Free Trade and Climate Change: Avoiding a Conflict
As the world prepares for the Copenhagen summit in December, it is becoming increasingly clear that ambitions of a grand, all-encompassing, binding agreement – including developed as well as developing countries – will not be reached. As an alternative, some countries are now suggesting that carbon based trade restrictions should be imposed on countries that are not undertaking acceptable bindings, or reductions, of future carbon emissions. Such restrictions, it is said, would prevent “carbon leakage” and motivate countries to undertake reductions or sign up to binding caps. However, this idea is not the only one involving a conflict between free trade and climate change. Trade distortive policies motivated by the ambition to slow down climate change have been in place in Europe for some time, for example in EU’s biofuels policy.
Punitive trade measures are not new, but do they help to achieve environmental goals? And can they be squared with ambitions to foster economic development in developing countries?

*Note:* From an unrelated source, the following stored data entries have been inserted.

/-- The operands of an instruction word (the field table of each class). IXSET's field [27:14] holds 0x3C8 + n, the selector of an index
register, and is judged as an operand: another value is an illegal operand (0x02); DESIGN CHOICE: R86 does not say whether the field is
an operand (log entry 55). -/
def Instr.uses : Instr → List Use
  | .mov _ d a => [wrOp .dst d Width.list, rdOp .src a Width.list]
  | .movi _ d _ => [wrOp .dst d Width.list]
  | .movhi _ d _ => [wrOp .dst d [.w32, .w48, .w64]]
  | .smove _ d a n =>
     [wrOp .place d [.w4] (some (n.toNat)),
      { o := a, rule := .place, ws := [.w4], n := some (n.toNat), rd := true, wr := false, pz := false }]
  | .sset _ d _ n1 => [wrOp .place d [.w4] (some (n1.toNat + 1))]
  | .loop _ a _ => [rdOp .src a [.w4, .w8, .w12, .w16, .w24, .w32]]
  | .ixset _ d x _ =>
     [{ o := d, rule := .vslice, ws := Width.list, rd := false, wr := false },
      { o := x, rule := .ix, ws := [.w4], rd := false, wr := false }]
  | .ixstepAdd _ x a _ => [{ o := x, rule := .ix, ws := [.w4], rd := false, wr := false }, rdOp .src a Width.list]
  | .ixstepSet _ x a _ => [{ o := x, rule := .ix, ws := [.w8], rd := false, wr := false }, rdOp .src a Width.list]
  | .spill _ d n =>
     [{ o := d, rule := .vslice, ws := [.w4], n := some (n.toNat), rd := true, wr := false, pz := false }]
  | .fill _ d n => [wrOp .vslice d [.w4] (some (n.toNat))]
  | .stashq _ d q =>
     [{ o := d, rule := .dstMem, ws := if q = 0 then [.w8, .w12, .w16, .w24, .w32, .w48, .w64] else [.w64], rd := false, wr := true }]
  | .iadd _ d a b => [wrOp .dst d Width.list, rdOp .src a Width.list, rdOp .src b Width.list]
  | .iadds _ d a b => [wrOp .dst d Width.list, rdOp .src a Width.list, rdOp .src b Width.list]
  | .isub _ d a b => [wrOp .dst d Width.list, rdOp .src a Width.list, rdOp .src b Width.list]
  | .isubs _ d a b => [wrOp .dst d Width.list, rdOp .src a Width.list, rdOp .src b Width.list]
  | .imul _ d a b => [wrOp .dst d Width.list, rdOp .src a Width.list, rdOp .src b Width.list]
  | .imulh _ d a b => [wrOp .dst d Width.list, rdOp .src a Width.list, rdOp .src b Width.list]
  | .imin _ d a b => [wrOp .dst d Width.list, rdOp .src a Width.list, rdOp .src b Width.list]
  | .imax _ d a b => [wrOp .dst d Width.list, rdOp .src a Width.list, rdOp .src b Width.list]
  | .and _ d a b => [wrOp .dst d Width.list, rdOp .src a Width.list, rdOp .src b Width.list]
  | .or _ d a b => [wrOp .dst d Width.list, rdOp .src a Width.list, rdOp .src b Width.list]
  | .xor _ d a b => [wrOp .dst d Width.list, rdOp .src a Width.list, rdOp .src b Width.list]
  | .andn _ d a b => [wrOp .dst d Width.list, rdOp .src a Width.list, rdOp .src b Width.list]
  | .imad _ d a b => [rwOp .dst d Width.list, rdOp .src a Width.list, rdOp .src b Width.list]
  | .sel _ d a b => [rwOp .dst d Width.list, rdOp .src a Width.list, rdOp .src b Width.list]
  | .iabs _ d a => [wrOp .dst d Width.list, rdOp .src a Width.list]
  | .ineg _ d a => [wrOp .dst d Width.list, rdOp .src a Width.list]
  | .not _ d a => [wrOp .dst d Width.list, rdOp .src a Width.list]
  | .brev _ d a => [wrOp .dst d Width.list, rdOp .src a Width.list]
  | .popc _ d a => [wrOp .dst d [.w8, .w12, .w16, .w24, .w32, .w48, .w64], rdOp .src a Width.list]
  | .clz _ d a => [wrOp .dst d [.w8, .w12, .w16, .w24, .w32, .w48, .w64], rdOp .src a Width.list]
  | .shl _ d a n => [wrOp .dst d Width.list, rdOp .src a Width.list] ++ n.uses
  | .shr _ d a n => [wrOp .dst d Width.list, rdOp .src a Width.list] ++ n.uses
  | .sar _ d a n => [wrOp .dst d Width.list, rdOp .src a Width.list] ++ n.uses
  | .rot _ d a n => [wrOp .dst d Width.list, rdOp .src a Width.list] ++ n.uses
  | .bfx _ d a _ _ _ => [wrOp .dst d Width.list, rdOp .src a Width.list]
  | .bfi _ d a _ _ => [rwOp .dst d Width.list, rdOp .src a Width.list]
  | .icmp _ _ _ _ a b => [rdOp .srcX0 a Width.list, rdOp .src b Width.list]
  | .amov _ d a b => [wrOp .aff d [.w64], rdOp .src a Width.list, rdOp .src b [.w4, .w8, .w12, .w16, .w24, .w32]]
  | .aadd _ d a b => [wrOp .aff d [.w64], rdOp .aff a [.w64], rdOp .src b Width.list]
  | .amul _ d a b => [wrOp .aff d [.w64], rdOp .aff a [.w64], rdOp .src b [.w4, .w8, .w12, .w16, .w24, .w32]]
  | .aget _ d a _ => [wrOp .dst d Width.list, rdOp .aff a [.w64]]
  | .afrom _ d a => [wrOp .aff d [.w64], rdOp .src a [.w64]]
  | .alea _ d a _ _ => [wrOp .dst d [.w64], rdOp .src a Width.list]
  | .fadd _ d a b => [wrOp .dst d [.w32], rdOp .src a [.w32], rdOp .src b [.w32]]
  | .fsub _ d a b => [wrOp .dst d [.w32], rdOp .src a [.w32], rdOp .src b [.w32]]
  | .fmul _ d a b => [wrOp .dst d [.w32], rdOp .src a [.w32], rdOp .src b [.w32]]
  | .fmin _ d a b => [wrOp .dst d [.w32], rdOp .src a [.w32], rdOp .src b [.w32]]
  | .fmax _ d a b => [wrOp .dst d [.w32], rdOp .src a [.w32], rdOp .src b [.w32]]
  | .ffma _ d a b => [rwOp .dst d [.w32], rdOp .src a [.w32], rdOp .src b [.w32]]
  | .fneg _ d a => [wrOp .dst d [.w32], rdOp .src a [.w32]]
  | .fabs _ d a => [wrOp .dst d [.w32], rdOp .src a [.w32]]
  | .frcp _ d a => [wrOp .dst d [.w32], rdOp .src a [.w32]]
  | .frsq _ d a => [wrOp .dst d [.w32], rdOp .src a [.w32]]
  | .fsqrt _ d a => [wrOp .dst d [.w32], rdOp .src a [.w32]]
  | .fexp2 _ d a => [wrOp .dst d [.w32], rdOp .src a [.w32]]
  | .flog2 _ d a => [wrOp .dst d [.w32], rdOp .src a [.w32]]
  | .ftanh _ d a => [wrOp .dst d [.w32], rdOp .src a [.w32]]
  | .fcmp _ _ _ _ a b => [rdOp .src a [.w32], rdOp .src b [.w32]]
  | .fclass _ d a => [wrOp .dst d [.w12, .w16, .w24, .w32, .w48, .w64], rdOp .src a [.w32]]
  | .fscl _ d a b => [wrOp .dst d [.w32], rdOp .src a [.w32], rdOp .src b Width.list]
  | .frnd _ d a _ => [wrOp .dst d [.w32], rdOp .src a [.w32]]
  | .cvtfTo _ d a _ => [wrOp .dst d Width.list, rdOp .src a [.w32]]
  | .cvtfFrom _ d a _ => [wrOp .dst d [.w32], rdOp .src a Width.list]
  | .cvtfi _ d a _ _ => [wrOp .dst d Width.list, rdOp .src a [.w32]]
  | .cvtif _ d a _ => [wrOp .dst d [.w32], rdOp .src a Width.list]
  | .qblk d a _ sc =>
     [wrOp .dst d [.w4, .w8], rdOp .src a [.w32], wrOp .place ({ w := .w8, x := false, sel := sc }) [.w8]]
  | .dqblk d a _ sc =>
     [wrOp .dst d [.w32],
      rdOp .src a [.w4, .w8],
      { o := { w := .w8, x := false, sel := sc }, rule := .place, ws := [.w8], rd := true, wr := false, uni := true }]
  | .brx _ a => [rdOp .src a [.w64]]
  | .ret _ a => [rdOp .src a [.w64]]
  | .call _ d _ => [wrOp .dst d [.w64]]
  | .callx _ d a => [wrOp .dst d [.w64], rdOp .src a [.w64]]
  | .mget _ d _ _ => [wrOp .dst d Width.list]
  | .mput _ a _ => [rdOp .src a Width.list]
  | .shfl _ d a b => [wrOp .dst d Width.list, rdOp .src a Width.list, rdOp .src b Width.list]
  | .shflup _ d a _ => [wrOp .dst d Width.list, rdOp .src a Width.list]
  | .shfldn _ d a _ => [wrOp .dst d Width.list, rdOp .src a Width.list]
  | .shflx _ d a _ => [wrOp .dst d Width.list, rdOp .src a Width.list]
  | .bcast _ d a _ _ => [wrOp .dst d Width.list, rdOp .src a Width.list]
  | .scan _ d a op _ =>
     [{ o := d, rule := .dst, ws := op.widths, rd := false, wr := true },
      { o := a, rule := .src, ws := op.widths, rd := true, wr := false }]
  | .reduce _ d a op =>
     [{ o := d, rule := .dst, ws := op.widths, rd := false, wr := true },
      { o := a, rule := .src, ws := op.widths, rd := true, wr := false }]
  | .ballot _ d _ => [wrOp .dst d Width.list]
  | .prank _ d _ _ => [wrOp .dst d [.w8, .w12, .w16, .w24, .w32, .w48, .w64]]
  | .sample _ d a b => [wrOp .dst d [.w32, .w64], rdOp .src a [.w32], rdOp .src b [.w24]]
  | .ldg _ d a _ _ => [wrOp .dstMem d [.w8, .w16, .w24, .w32, .w48, .w64], rdOp .addr a [.w64]]
  | .stg _ d a _ _ => [rdOp .srcX0 d [.w8, .w16, .w24, .w32, .w48, .w64], rdOp .addr a [.w64]]
  | .lds _ d a _ => [wrOp .dstMem d [.w8, .w16, .w24, .w32, .w48, .w64], rdOp .addr a [.w64]]
  | .ldc _ d a _ => [wrOp .dstMem d [.w8, .w16, .w24, .w32, .w48, .w64], rdOp .addr a [.w64]]
  | .ldx _ d a _ => [wrOp .dstMem d [.w8, .w16, .w24, .w32, .w48, .w64], rdOp .addr a [.w64]]
  | .sts _ d a _ => [rdOp .srcX0 d [.w8, .w16, .w24, .w32, .w48, .w64], rdOp .addr a [.w64]]
  | .stc _ d a _ => [rdOp .srcX0 d [.w8, .w16, .w24, .w32, .w48, .w64], rdOp .addr a [.w64]]
  | .stx _ d a _ => [rdOp .srcX0 d [.w8, .w16, .w24, .w32, .w48, .w64], rdOp .addr a [.w64]]
  | .ldt _ d l n1 _ =>
     [wrOp .vslice d [.w8, .w16, .w32, .w64] (some ((n1.toNat + 1) * d.w.slices)),
      { o := l, rule := .vslice, ws := [.w32], n := some (24), rd := true, wr := false, uni := true }]
  | .stt _ d l n1 _ =>
     [rdOp .vslice d [.w8, .w16, .w32, .w64] (some ((n1.toNat + 1) * d.w.slices)),
      { o := l, rule := .vslice, ws := [.w32], n := some (24), rd := true, wr := false, uni := true }]
  | .pref _ _ a _ _ => [rdOp .addr a [.w64]]
  | .l1inv _ len a _ => [rdOp .srcX0 len [.w8, .w12, .w16, .w24, .w32, .w48, .w64], rdOp .addr a [.w64]]
  | .xinv _ len a _ => [rdOp .srcX0 len [.w8, .w12, .w16, .w24, .w32, .w48, .w64], rdOp .addr a [.w64]]
  | .bartN _ a => [{ o := a, rule := .srcX0, ws := [.w8, .w16], rd := true, wr := false, uni := true }]
  | .pld d r _ _ _ out =>
     [{ o := d, rule := .vslice, ws := if out = .f32 then [.w32] else [.w16], n := some (d.w.slices + 1), rd := false, wr := true },
      { o := r, rule := .vslice, ws := [.w32], n := some (24), rd := true, wr := false, uni := true }]
  | .prfn d r _ _ _ =>
     [rwOp .vslice d [.w32] (some (9)),
      { o := r, rule := .vslice, ws := [.w32], n := some (24), rd := true, wr := false, uni := true }]
  | .pst a r _ _ _ =>
     [rdOp .srcX0 a [.w32],
      { o := r, rule := .vslice, ws := [.w32], n := some (24), rd := true, wr := false, uni := true }]
  | .pcopy desc bar _ _ =>
     [{ o := desc, rule := .vslice, ws := [.w32], n := some (40), rd := true, wr := false, uni := true },
      { o := bar, rule := .srcX0, ws := [.w32], rd := true, wr := false, uni := true }]
  | .pcopyx desc bar _ _ =>
     [{ o := desc, rule := .vslice, ws := [.w32], n := some (40), rd := true, wr := false, uni := true },
      { o := bar, rule := .srcX0, ws := [.w32], rd := true, wr := false, uni := true }]
  | .pbinit bar => [rdOp .srcX0 bar [.w32]]
  | .pbwait _ bar _ => [rdOp .srcX0 bar [.w32]]
  | .pbtest d bar _ => [wrOp .dstMem d [.w64], rdOp .srcX0 bar [.w32]]
  | .pgate d pair _ thr =>
     [wrOp .vslice d [.w4],
      rdOp .srcX0 pair [.w64],
      rdOp .srcX0 ({ w := .w32, x := false, sel := thr }) [.w32]]
  | .paudit d e thr =>
     [rwOp .vslice d [.w4], rdOp .src e [.w32], rdOp .srcX0 ({ w := .w32, x := false, sel := thr }) [.w32]]
  | .pdrop desc _ =>
     [{ o := desc, rule := .vslice, ws := [.w32], n := some (40), rd := true, wr := false, uni := true }]
  | .ptagGet d t _ => [wrOp .dstMem d Width.list, rdOp .srcX0 t [.w32]]
  | .ptagSet t _ _ => [rdOp .srcX0 t [.w32]]
  | .mma _ _ _ _ a _ _ => [rdOp .vslice a [.w4] (some (64))]
  | .mmap _ _ _ r _ idx => [{ o := r, rule := .vslice, ws := [.w64], rd := true, wr := false, uni := true }, rdOp .srcX0 ({ w := .w16, x := false, sel := idx }) [.w16]]
  | .wbload _ _ _ _ src _ => [{ o := src, rule := .vsliceOrZero, ws := [.w64], rd := true, wr := false, uni := true }]
  | .accrd _ _ cols d => [{ o := d, rule := .vslice, ws := [.w4], n := some cols.slices, rd := false, wr := true }]
  | .accwr _ _ cols a => [{ o := a, rule := .vslice, ws := [.w4], n := some cols.slices, rd := true, wr := false }]
  | .drain _ _ _ _ _ a stride =>
     [{ o := a, rule := .vsliceOrZero, ws := [.w64], rd := true, wr := false, uni := true },
      { o := stride, rule := .srcX0, ws := [.w32], rd := true, wr := false, uni := true }]
  | .atom _ d a _ n _ =>
     [{ o := d, rule := .dstMem, ws := [.w32, .w64], rd := true, wr := !n }, rdOp .addr a [.w64]]
  | .cas _ d a b =>
     [rwOp .dstMem d [.w32, .w64],
      rdOp .addr a [.w64],
      { o := b, rule := .srcX0, ws := [d.w], rd := true, wr := false }]
  | .atomf _ d a _ n _ => [{ o := d, rule := .dstMem, ws := [.w32], rd := true, wr := !n }, rdOp .addr a [.w64]]
  | .waitv _ d a _ _ => [rwOp .dstMem d [.w32, .w64], rdOp .addr a [.w64]]
  | .dqpush _ w0 w1 w2 => [rdOp .src w0 [.w64], rdOp .src w1 [.w64], rdOp .src w2 [.w64]]
  | .dqpop _ d _ => [wrOp .vslice d [.w64] (some (48))]
  | .dqsteal _ d _ => [wrOp .vslice d [.w64] (some (48))]
  | .fork _ ctr entry arg => [rdOp .srcX0 ctr [.w64], rdOp .src entry [.w64], rdOp .src arg [.w64]]
  | .tjoin _ ctr => [rdOp .srcX0 ctr [.w64]]
  | .tend _ ctr => [rdOp .srcX0 ctr [.w64]]
  | .wreg _ d base _ _ _ _ => [wrOp .dstMem d [.w32], rdOp .addrLX0 base [.w64]]
  | .wregRe _ d => [rwOp .dstMem d [.w32]]
  | .wdereg _ d h => [wrOp .dstMem d [.w4], rdOp .srcX0 h [.w32]]
  | .put _ src dst ctl => [rdOp .addrL src [.w64], rdOp .srcX0 dst [.w64], rdOp .srcX0 ctl [.w32]]
  | .putm _ src list ctl => [rdOp .addrL src [.w64], rdOp .addrLX0 list [.w64], rdOp .srcX0 ctl [.w32]]
  | .get _ dst src ctl => [rdOp .addrL dst [.w64], rdOp .srcX0 src [.w64], rdOp .srcX0 ctl [.w32]]
  | .wcntW _ d h => [wrOp .dstMem d [.w32], rdOp .srcX0 h [.w32]]
  | .wcntDone _ d _ => [wrOp .dstMem d [.w32]]
  | .wcntRef _ d _ => [wrOp .dstMem d [.w32]]
  | .wwaitW _ d h => [rwOp .dstMem d [.w32], rdOp .srcX0 h [.w32]]
  | .wwaitSnd _ d _ => [rwOp .dstMem d [.w32]]
  | .rsend _ m dst size st =>
     [rdOp .vslice m [.w4] (some (16 * 2 ^ size.toNat)),
      rdOp .srcX0 dst [.w64],
      wrOp .place ({ w := .w4, x := false, sel := st }) [.w4]]
  | .rwait _ d hdr => [rwOp .dstMem d [.w32], rdOp .srcX0 hdr [.w32]]
  | .radv _ hdr n => [rdOp .srcX0 hdr [.w32], rdOp .srcX0 n [.w32]]
  | .kvmap _ d key => [wrOp .dstMem d [.w64], rdOp .srcX0 key [.w64]]
  | .kvalloc _ d a _ => [wrOp .dstMem d [.w4], rdOp .srcX0 a [.w32]]
  | .kvfree _ d a => [wrOp .dstMem d [.w4], rdOp .srcX0 a [.w32]]
  | .kvfork _ d a n => [wrOp .dstMem d [.w4], rdOp .srcX0 a [.w32], rdOp .srcX0 n [.w32]]
  | .kvcommit _ d a n => [wrOp .dstMem d [.w4], rdOp .srcX0 a [.w32], rdOp .srcX0 n [.w32]]
  | .kvtrim _ d a n => [wrOp .dstMem d [.w4], rdOp .srcX0 a [.w32], rdOp .srcX0 n [.w32]]
  | .kvapp _ d key src => [wrOp .dstMem d [.w4], rdOp .srcX0 key [.w64], rdOp .srcX0 src [.w32]]
  | .attn _ d key desc => [wrOp .dstMem d [.w4], rdOp .srcX0 key [.w64], rdOp .srcX0 desc [.w32]]
  | .attnwait _ _ desc => [rdOp .srcX0 desc [.w32]]
  | .grinit _ d a img => [wrOp .dstMem d [.w4], rdOp .srcX0 a [.w64], rdOp .srcX0 img [.w64]]
  | .grmask _ d seq off => [wrOp .dstMem d [.w4], rdOp .srcX0 seq [.w16, .w32], rdOp .srcX0 off [.w32]]
  | .gradv _ d a _ => [wrOp .dstMem d [.w4], rdOp .srcX0 a [.w64]]
  | .grckptSave _ d seq _ => [wrOp .dstMem d [.w4], rdOp .srcX0 seq [.w16, .w32]]
  | .grckptRel _ d seq _ => [wrOp .dstMem d [.w4], rdOp .srcX0 seq [.w16, .w32]]
  | .grroll _ d seq _ => [wrOp .dstMem d [.w4], rdOp .srcX0 seq [.w16, .w32]]
  | .grckptRelall _ d seq => [wrOp .dstMem d [.w4], rdOp .srcX0 seq [.w16, .w32]]
  | .grfork _ d a => [wrOp .dstMem d [.w4], rdOp .srcX0 a [.w32]]
  | .grstat _ d seq _ => [wrOp .dstMem d [.w64], rdOp .srcX0 seq [.w16, .w32]]
  | .squash _ d a n => [wrOp .dstMem d [.w4], rdOp .srcX0 a [.w32], rdOp .srcX0 n [.w32]]
  | .sqsetTag _ d a => [wrOp .dstMem d [.w4], rdOp .srcX0 a [.w64]]
  | .sqsetEntry _ d a => [wrOp .dstMem d [.w4], rdOp .src a [.w64]]
  | .sqsetOff _ d => [wrOp .dstMem d [.w4]]
  | .sqsetUnreg _ d => [wrOp .dstMem d [.w4]]
  | .rng _ d a b => [wrOp .dst d [.w24, .w32], rdOp .srcX0 a [.w64], rdOp .src b Width.list]
  | .launch _ d a => [wrOp .dstMem d [.w64], rdOp .srcX0 a [.w64]]
  | .ldepAdd _ d a => [rwOp .dstMem d [.w32], rdOp .srcX0 a [.w64]]
  | .ldepGo _ d => [rwOp .dstMem d [.w32]]
  | .lquery _ d h => [wrOp .dstMem d [.w64], rdOp .srcX0 h [.w32]]
  | .seqadm _ d a => [wrOp .dstMem d [.w32], rdOp .srcX0 a [.w64]]
  | .seqret _ d seq => [wrOp .dstMem d [.w4], rdOp .srcX0 seq [.w16, .w32]]
  | .seqinfo _ d a _ => [wrOp .dstMem d [.w64], rdOp .srcX0 a [.w32]]
  | .sysrd _ d _ => [wrOp .dstMem d Width.list]
  | .syswr _ a _ => [rdOp .src a Width.list]
  | .hcall _ d a _ => [wrOp .dstMem d [.w64], rdOp .src a [.w64]]
  | _ => []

We are very pleased to invite you to a seminar with Professor Arvind Panagariya. He is a world leading expert on trade and development, and has just finished a new book on trade and climate change policy in developing countries, India in particular. Formerly the Chief Economist of Asia Development Bank, Dr. Panagariya is today a Professor of Economics and Jagdish Bhagwati Professor of Indian Political Economy at Columbia University in New York. ECIPE’s Director, Fredrik Erixon, will chair the meeting and give an introduction to a forthcoming paper about punitive trade measures.